# Sibelius 6.2 and Sierra



## MarcusMaximus (May 21, 2017)

I run Sib. 6.2 on Yosemite and it works perfectly. I'm thinking of upgrading to Sierra because I want to get the latest version of Logic but I'd rather not upgrade Sibelius at this point in time. I know that 6.2 is not officially supported on Sierra but is anyone running it successfully? Any particular problems I might encounter?


----------



## Dave Connor (May 21, 2017)

Having the same question, I did see that 6.2 is working apparently in Sierra. I think there may have been a font issue for some that they were able to solve.


----------



## MarcusMaximus (May 21, 2017)

Dave Connor said:


> Having the same question, I did see that 6.2 is working apparently in Sierra. I think there may have been a font issue for some that they were able to solve.



Thanks Dave. Good to hear. I wasn't able to track down anyone's experience of this but I'll have another look.


----------



## Dave Connor (May 21, 2017)

I definitely saw that combination posted as working on the Sibelius site Marcus. No doubt you know you have to dig around to find specific answers there. Let us know if you are able to confirm or find anything otherwise. (You may be like me in not loving the interface change after 6.)


----------



## Ashley Kampta (May 21, 2017)

I'm using Sibelius 6.2 daily on Sierra with only very minor issues with the mouse, specifically that mouse clicks don't register sometimes. It's very hit or miss, but the program is still usable if you don't mind occasionally having to mess around with tapping the Escape key a few times, or quickly pressing play and then stop to wake up the mouse again. It's probably a side-effect of old program and new tech. Definitely not a dealbreaker though, in my experience. I'm still happy with the way Sibelius 6.2 handles, even though it's showing its age a bit.


----------



## MarcusMaximus (May 22, 2017)

Ashley Kampta said:


> I'm using Sibelius 6.2 daily on Sierra with only very minor issues with the mouse, specifically that mouse clicks don't register sometimes.
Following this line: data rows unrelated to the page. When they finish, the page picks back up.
-- ==== Sys2Proof/Tests/Slice0.lean ====
section
/-! SUPPORT. Tests of the model, and a witness for the hypotheses of each statement. Expected values come from the spec's tables and
worked examples, or from hand calculation by its rules. -/

namespace Sys2Proof.Tests

set_option Elab.async false

open Sys2Proof Sys2Proof.Machine Sys2Proof.Claims

/-! ### A small state: hart 0 of a team of one on core 0, with a supervisor routine, one mapped page and a Cask share -/

/-- A leaf with PRES, LEAF, RDP, WRT, EXE, ACC, DTY and the further bits `more` (Table 4.4). -/
def leafFor (frame : Nat) (more : Nat := 0) : Word :=
  BitVec.ofNat 64 (frame + 7 + 2 ^ 48 + 2 ^ 49 + 2 ^ 56 + 2 ^ 57 + more)

/-- Pages that the core's TLB holds: 0x100000 plain, 0x200000 stamped, 0x300000 for the supervisor, 0x400000 read-only, 0x500000
in the Cellar. -/
def pages : List TlbEntry :=
  [⟨0, 0x100000, 0x10000, leafFor 0x40000, 0x1000⟩, ⟨0, 0x200000, 0x10000, leafFor 0x50000 (2 ^ 53), 0x1008⟩,
   ⟨0, 0x300000, 0x10000, leafFor 0x60000 (2 ^ 50), 0x1010⟩, ⟨0, 0x400000, 0x10000, leafFor 0x70000 - 2 ^ 48, 0x1018⟩,
   ⟨0, 0x500000, 0x10000, leafFor 0x400000000000 (2 ^ 55), 0x1020⟩]

def team0 : Team := { launch := 0, part := 0, ix := 0, die := 0, cores := [0], size := 1, status := .running }

/-- A launch of one tile: E = D = 1, S = 1, L = 1, priority 0, queue 0. -/
def launch0 : Launch :=
  { part := 0, addr := 0x100000, status := .running, nextTeam := 1
    raw := 0x1000100010001000100010000000100000001000000010000000100000000000000000000000000000007 }

def core0 : Core :=
  { team := some 0, share := 0x10000, code := [(0, { landed := some true, va := 0x1000 })],
    sup := { landed := some true, va := 0x300000 }, tlb := pages }

def hart0 : Hart :=
  { status := .running, size := 1, pc := 0x1010, seg := 0x1000, vl := 8, kid := 7,
    a := [(1, 0xFFFFFFFFFFFFFFF8), (2, 3), (3, 9), (4, 0x100040)] }

def base : State :=
  { State.reset with
    harts := [(0, hart0)], cores := [(0, core0)], teams := [(0, some team0)], nextTeam := 1
    launches := [(0, some launch0)], nextLaunch := 1
    parts := [(0, { level := 1, state := 1, w2 := 0x10000, supvec := 0x300001 })]
    svc := { State.reset.svc with booted := true } }

/-- The state in which hart 0 is changed. -/
def st (f : Hart → Hart) : State := base.setHart 0 (f hart0)

/-- The bits of what follows the instruction. -/
def after (i : Instr) (s : State) (p : State → Bool) : Bool := match exec i s with
  | .next t => p t
  | _ => false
It's very hit or miss, but the program is still usable if you don't mind occasionally having to mess around with tapping the Escape key a few times, or quickly pressing play and then stop to wake up the mouse again. It's probably a side-effect of old program and new tech. Definitely not a dealbreaker though, in my experience. I'm still happy with the way Sibelius 6.2 handles, even though it's showing its age a bit.



That's great news. Thanks for letting me know you're able to use it ok, although the presence of that sort of 'side-effect' does suggest some incompatibility as you say. I suppose it might be the luck of the draw as to how the two interact on any one system. However your post is definitely very encouraging.



Dave Connor said:


> I definitely saw that combination posted as working on the Sibelius site Marcus. No doubt you know you have to dig around to find specific answers there. Let us know if you are able to confirm or find anything otherwise. (You may be like me in not loving the interface change after 6.)



It's more I'm used to working with 6.2 and it does everything I need it to do so I have no reason to upgrade it. And then have to deal with yet another learning curve to get used to it! I have certainly also read about some people not liking the newer interface so I'm happy to stay with the 'devil I know' for now, once it continues working reliably enough that is.

Thanks again guys!

Mark


----------